7. Exit and early termination
Both sides need an exit route. Standard clauses cover:
• Ceasing operations by either party
• Insolvency
• Failure to deliver key obligations (kit not produced, invoice not paid)
• Serious brand or reputation damage
For grassroots sponsorship, keep the terms simple: written notice, thirty days, refund of any kit yet to be produced and retention of kit already in play.
8. Renewal
Set out what happens at the end of the term. A first-refusal renewal option gives the sponsor the chance to renew before the club approaches other businesses. Timing matters here, the club needs the renewal decision by end of April for a September kit handover.
What to leave out
Grassroots sponsorship agreements should stay short: two to four pages of clear language. Avoid legal boilerplate that adds pages without value.
Skip:
• Indemnity clauses more suited to commercial contracts of £50,000-plus
• Force majeure paragraphs longer than the deliverables section
• Jurisdiction clauses (default UK jurisdiction is fine)
• Definitions of terms already clear in context
The Kit Funder default
Kit Funder arrangements come with a standard sponsorship agreement built into the platform. The club and sponsor confirm the terms during the matching process and My Club Group handles design, production, and delivery. The club receives kit, the sponsor receives visibility, and neither side needs to draft their own contract.
For a fuller picture of how grassroots football sponsorship works end to end, see our grassroots football sponsorship guide.
Your Kit, Funded
Register your team free at kitfunder.ai/teams. The form takes under five minutes.
FAQ (5 questions)
Q: Does a grassroots football sponsorship agreement need a written agreement?

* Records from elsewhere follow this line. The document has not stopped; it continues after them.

-- ==== Sys2Proof/Syntax.lean ====
section
/-! DEFINITION. The instructions: one constructor for each row of spec/opcode_table.json. The first 213 are the
instruction words of R52 and R53, with the fields of their formats (R32); a field that names an operand is its
7-bit code, which R34, R35 and R38 decode in the context that R39 gives. The other 95 are the steps of the device
that have no word (the commands of R99, the control node's writes, the events of 95_what_each_step_holds.md). Their
arguments say which queue, group, core or operation the step is about, and carry what the device or its environment
chooses where the spec leaves the choice open. -/

namespace Sys2Proof

/-- A register that the control node, or the group that executes, writes (REGISTER_WRITE). -/
inductive RegTarget where
  /-- the word at an offset of a command processor's control block (R94); block 0 is the primary's -/
  | ctl (block off : Nat)
  /-- a system register of a group, by number (R58), as the debugger reaches it (R243) -/
  | group (gid num : Nat)
  /-- a system register of a core -/
  | core (core num : Nat)
  deriving DecidableEq, Repr

/-- An image as the boot ROM finds it (R334). -/
structure Image where
  bytes : List Byte
  version : Nat
  /-- public key of 32 bytes, signature of 64 -/
  key : List Byte
  signature : List Byte
  deriving DecidableEq, Repr

/-- What a boot after package reset meets (R333, R334): the three images, and the secure assignment; a region is its first
64 KiB frame and how many it has. -/
structure BootChoice where
  processor : Image
  power : Image
  assay : Image
  secRegions : List (Nat × Nat)
  secEngines : List Nat
  secChannels : List Nat
  deriving DecidableEq, Repr

/-- A contribution, or a partial that switches formed (R318), as it reaches the destination package. -/
structure CombinePart where
  podid : Nat
  gid : Nat
  dst : DWord
  donew : DWord
  op : Nat
  bf16 : Bool
  nsrc : Nat
  count : Nat
  vals : List Word
  /-- the elements made from uncorrectable data, by place (R306) -/
  bad : List Nat
  /-- the sender's partition key (R315) -/
  pkey : BitVec 20
  deriving DecidableEq, Repr

/-- What another package asks of a physical address of this one (R314). -/
inductive RemoteAccess where
  | load (pa size : Nat)
  | store (pa : Nat) (bytes : List Byte)
  /-- `op` is the row of R165 in its order (0 iadd to 7 cas); `cmp` is the comparand of cas -/
  | atomic (pa op : Nat) (x cmp : Word)
  deriving DecidableEq, Repr
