/-- A group as the agent of an access, in the mode of its launch (R31); with a lane for a vector access. -/
def agentOf (s : State) (g : Group) (lane : Option Nat) : Agent :=
  match s.launch? g.launch with
  | some l =>
    { priv := g.priv, secure := g.secure, migrant := isMigrant g, root := l.root, core := g.core, block := some g.block,
      held := g.held, tlb := some g.ctx, lane := lane.map (laneRegion (launchOf l g) g.stackNo) }
  | none =>
    { priv := g.priv, secure := g.secure, migrant := isMigrant g, root := 0, core := g.core, block := none,
      held := g.held, tlb := some g.ctx, lane := lane.map fun _ => (0, 0) }

/-- A command processor as the agent of an access: it knows a context, and no block (R97). -/
def ctxAgent (root : DWord) (priv secure : Bool) : Agent :=
  { priv := priv, secure := secure, migrant := true, root := root, core := 0, block := none, held := [], tlb := none,
    lane := none }

end Sys2Proof.Machine
end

A: Yes. Verbal sponsorship arrangements fall apart in season two more often than any other reason for renewal failure. Written agreements protect both club and sponsor and clarify what each side owes.
Q: How long should a grassroots sponsorship agreement be?
A: Two to four pages of clear language. Avoid legal boilerplate more suited to £50,000-plus commercial contracts. Cover the eight core clauses and skip everything else.
Q: Who provides the sponsorship agreement, the club or the sponsor?
A: Traditionally the club provides the draft. Kit Funder arrangements include a standard sponsorship agreement built into the platform, meaning neither side has to draft their own.
Q: What happens if a sponsor pulls out mid-season?
A: Standard football grassroots sponsorship agreements allow thirty days written notice, refund of kit yet to be produced, and retention of kit already in play.
Q: When should the renewal conversation happen?
A: Between February and April, in time for the club to plan the following September kit handover. A first-refusal renewal clause protects the sponsor position and reduces the club’s search burden.